== Records for this task ==
-- ==== Sys2Proof/Machine/Tables.lean ====
section
/-! DEFINITION. The reference instantiation of the synthesis parameters: the nine code grids of spec 40 R107 to R115,
the unresolved slots of 40 R116 and the payload width of 00 R8. -/

namespace Sys2Proof.Machine

/-- The characters `lo`, `lo + 1`, … of `n` consecutive codes. -/
def charRun (lo n : Nat) : Grid := (List.range n).map fun k => some (BitVec.ofNat 8 (lo + k))

/-- The marks with the given code points, in code order. -/
def charMarks (l : List Nat) : Grid := l.map fun u => some (BitVec.ofNat 8 u)

/-- `n` spare codes. -/
def charSpare (n : Nat) : Grid := List.replicate n none

/-- '0'..'9'. -/
def charDigits : Grid := charRun 0x30 10

/-- 'A'..'Z'. -/
def charUppers : Grid := charRun 0x41 26

/-- 'a'..'z'. -/
def charLowers : Grid := charRun 0x61 26

/-- The 62 accented letters, in code point order (40 R103). -/
def charAccents : Grid := charRun 0xC0 23 ++ charRun 0xD8 31 ++ charRun 0xF8 8

/-- 40 R107: digits, then SP . - + , '. -/
def gridNumerical : Grid := charDigits ++ charMarks [0x20, 0x2E, 0x2D, 0x2B, 0x2C, 0x27]

/-- 40 R108: digits, then SP . - : + ,. -/
def gridDate : Grid := charDigits ++ charMarks [0x20, 0x2E, 0x2D, 0x3A, 0x2B, 0x2C]

/-- 40 R109: SP, A-Z, then _ . - : /. -/
def gridUpper : Grid := charMarks [0x20] ++ charUppers ++ charMarks [0x5F, 0x2E, 0x2D, 0x3A, 0x2F]

/-- 40 R110: SP, a-z, then _ . - : /. -/
def gridLower : Grid := charMarks [0x20] ++ charLowers ++ charMarks [0x5F, 0x2E, 0x2D, 0x3A, 0x2F]

/-- 40 R111: the comma, a-z, then _ . - + @ (90 C2). -/
def gridEmail : Grid := charMarks [0x2C] ++ charLowers ++ charMarks [0x5F, 0x2E, 0x2D, 0x2B, 0x40]

/-- 40 R112: SP, digits, a-z, the nine other marks, 18 spare codes. -/
def gridEmailsym : Grid :=
  charMarks [0x20] ++ charDigits ++ charLowers
    ++ charMarks [0x5F, 0x2E, 0x2D, 0x3A, 0x2F, 0x2B, 0x2C, 0x27, 0x40] ++ charSpare 18

/-- 40 R113: SP, digits, A-Z, a-z, _. -/
def gridAlphanum : Grid := charMarks [0x20] ++ charDigits ++ charUppers ++ charLowers ++ charMarks [0x5F]

/-- 40 R114: SP, A-Z, a-z, the nine other marks, 2 spare codes; no digits (90 C1). -/
def gridAlphasym : Grid :=
  charMarks [0x20] ++ charUppers ++ charLowers
    ++ charMarks [0x5F, 0x2E, 0x2D, 0x3A, 0x2F, 0x2B, 0x2C, 0x27, 0x40] ++ charSpare 2

/-- 40 R115: SP, digits, A-Z, a-z, the accented letters, _ . -. -/
def gridEuropean : Grid :=
  charMarks [0x20] ++ charDigits ++ charUppers ++ charLowers ++ charAccents ++ charMarks [0x5F, 0x2E, 0x2D]

/-- The reference code tables (40 R107 to R115). -/
def referenceCodes : CodeTables :=
  { numerical := gridNumerical, date := gridDate, upper := gridUpper, lower := gridLower, email := gridEmail,
    emailsym := gridEmailsym, alphanum := gridAlphanum, alphasym := gridAlphasym, european := gridEuropean }

/-- The reference parameters: P = 112 (00 R8), the reference tables and unresolved slots (00 R11), and
VWAC_BASE = 0 (DESIGN CHOICE, log 3: the spec leaves it open). -/
def referenceConfig : Config :=
  { p := 112, base := 0, codes := referenceCodes, unresDate := [2], unresEuropean := [1],
    unresAlphasym := [6, 7, 8, 9] }

end Sys2Proof.Machine
end

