-- ==== Sys2Proof/WellFormed.lean ====
section
/-! DEFINITION. Which terms of `Instr` an encoding can stand for. The one constraint is that of the row
DEC.BADID (ID 12..15): its ID lies in 12..15 (spec 30 R85). -/

namespace Sys2Proof

/-- Whether an instruction has an encoding. -/
def Instr.wellFormed : Instr → Bool
  | .decBadId12to15 id _ => decide (12 ≤ id.toNat)
  | .nop | .encode | .decode | .reservedCmd => true
  | .decForeign00 _ _ | .decForeign01 _ _ | .decForeign11 _ _ => true
  | .decUtf8 _ | .decNumerical _ | .decDate _ | .decUpper _ | .decLower _ | .decEmail _ => true
  | .decEmailsym _ | .decAlphanum _ | .decAlphasym _ | .decEuropean _ | .decLatin1 _ | .decBadId11 _ => true

end Sys2Proof
end

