-- ==== Sys2Proof/Certificates/Slice0/Obligations.lean ====
section
/-! DEFINITION. The statements about the model, one `def Obligations.<Name> : Prop` each. Each docstring names the rule
of spec/ it formalises. A next state is written out as an update of the state before, so that every field not named is
said to be unchanged; `SameVisible` compares all but the internal state that is dead at the end of a command (10 R45,
log 11); bytes of the register space are compared through `readByte`. -/

open Sys2Proof Sys2Proof.Machine

/-! ## Encodings -/

/-- Decode and encode agree on every well-formed instruction, with every operand at every value (30 R81 to R85). -/
def Obligations.EncodeThenDecodeIsIdentity : Prop :=
  ∀ i : Instr, i.wellFormed = true → Sys2Proof.decode (formatOf i) (Sys2Proof.encode i) = .ok i

/-- Every 12-bit header is the encoding of the row it dispatches to (30 R83, R85). -/
def Obligations.EveryHeaderEncodesItsRow : Prop :=
  ∀ h : BitVec 12,
    (decodeHdr h).wellFormed = true ∧ formatOf (decodeHdr h) = .hdr ∧ encodeWord (decodeHdr h) = h.setWidth 32

/-- The CMD opcode map on all words (30 R82). -/
def Obligations.CommandDecoderMatchesLowTwoBits : Prop :=
  ∀ v : Word,
    (v &&& 3#32 = 0#32 → decodeCmd v = .nop) ∧ (v &&& 3#32 = 1#32 → decodeCmd v = .encode) ∧
    (v &&& 3#32 = 2#32 → decodeCmd v = .decode) ∧ (v &&& 3#32 = 3#32 → decodeCmd v = .reservedCmd)

/-- The header dispatch map, field by field (30 R85). -/
def Obligations.HeaderFieldsSelectTheirRow : Prop :=
  ∀ (id : BitVec 4) (len : BitVec 6),
    decodeHdr (headerWord 0b00#2 id len) = .decForeign00 id len ∧
    decodeHdr (headerWord 0b01#2 id len) = .decForeign01 id len ∧
    decodeHdr (headerWord 0b11#2 id len) = .decForeign11 id len ∧
    (∀ a : Alphabet, decodeHdr (headerWord 0b10#2 (BitVec.ofNat 4 (alphabetId a)) len) = rowOf a len) ∧
    decodeHdr (headerWord 0b10#2 11#4 len) = .decBadId11 len ∧
    (12 ≤ id.toNat → decodeHdr (headerWord 0b10#2 id len) = .decBadId12to15 id len)

/-- Words written out from the tables of 30 R82, R83 and R85 decode to the instructions they stand for. -/
def Obligations.WrittenOutWordsDecode : Prop :=
  Sys2Proof.decode .cmd [0x01, 0x00, 0x00, 0x00] = .ok .encode ∧
  Sys2Proof.decode .cmd [0xFC, 0xFF, 0xFF, 0xFF] = .ok .nop ∧
  Sys2Proof.decode .hdr [0xCF, 0x08, 0x00, 0x00] = .ok (.decUpper 15) ∧
  Sys2Proof.decode .hdr [0x02, 0x08, 0x00, 0x00] = .ok (.decUtf8 2) ∧
  Sys2Proof.decode .hdr [0x45, 0x04, 0x00, 0x00] = .ok (.decForeign01 1 5) ∧
  Sys2Proof.decode .hdr [0xC1, 0x0A, 0x00, 0x00] = .ok (.decBadId11 1)

/-! ## The step, the host port and reset -/

/-- A step runs the decoded instruction: an engine turn at the start of a command runs the command that the latched OP
encodes, and at DEC_CHECK just as well the row that the bytes of HDR encode; the write of a NOP to CMD runs NOP
(10 R21, 70 R287, R288; 30 R85). The step adds that the event leaves the queue. -/
def Obligations.StepRunsTheFetchedInstruction : Prop :=
  (∀ (s : State) (rest : List Event) (i : Instr), s.bus = .engine :: rest → s.inReset = false →
    s.status.busy = true → opMatchesFsm s = true → (s.fsm = .encGate ∨ s.fsm = .decCheck ∨ s.fsm = .badCmd) →
    Sys2Proof.decode .cmd (bytesOfWord (s.op.setWidth 32)) = .ok i →
    step s = exec i { s with bus := rest }) ∧
  (∀ (s : State) (i : Instr), s.bus = [] → s.inReset = false → s.status.busy = true → opMatchesFsm s = true →
    (s.fsm = .encGate ∨ s.fsm = .decCheck ∨ s.fsm = .badCmd) →
    Sys2Proof.decode .cmd (bytesOfWord (s.op.setWidth 32)) = .ok i → step s = exec i s) ∧
  (∀ (s : State) (rest : List Event) (i : Instr), s.bus = .engine :: rest → s.inReset = false →
    s.status.busy = true → s.fsm = .decCheck →
    Sys2Proof.decode .hdr (bytesOfWord (s.hdr.setWidth 32)) = .ok i → step s = exec i { s with bus := rest }) ∧
  (∀ (s : State) (rest : List Event) (v : Word) (i : Instr), s.bus = .host (.write s.cfg.base 4 v) :: rest →
    s.inReset = false → s.status.busy = false → s.status.fault = false → v &&& 3#32 = 0#32 →
    Sys2Proof.decode .cmd (bytesOfWord v) = .ok i → step s = exec i { s with bus := rest })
===
Problem details:
Go through the entries and return each line where the word "referenceCodes" appears.

Result of this task:
def referenceCodes : CodeTables :=
  { p := 112, base := 0, codes := referenceCodes, unresDate := [2], unresEuropean := [1],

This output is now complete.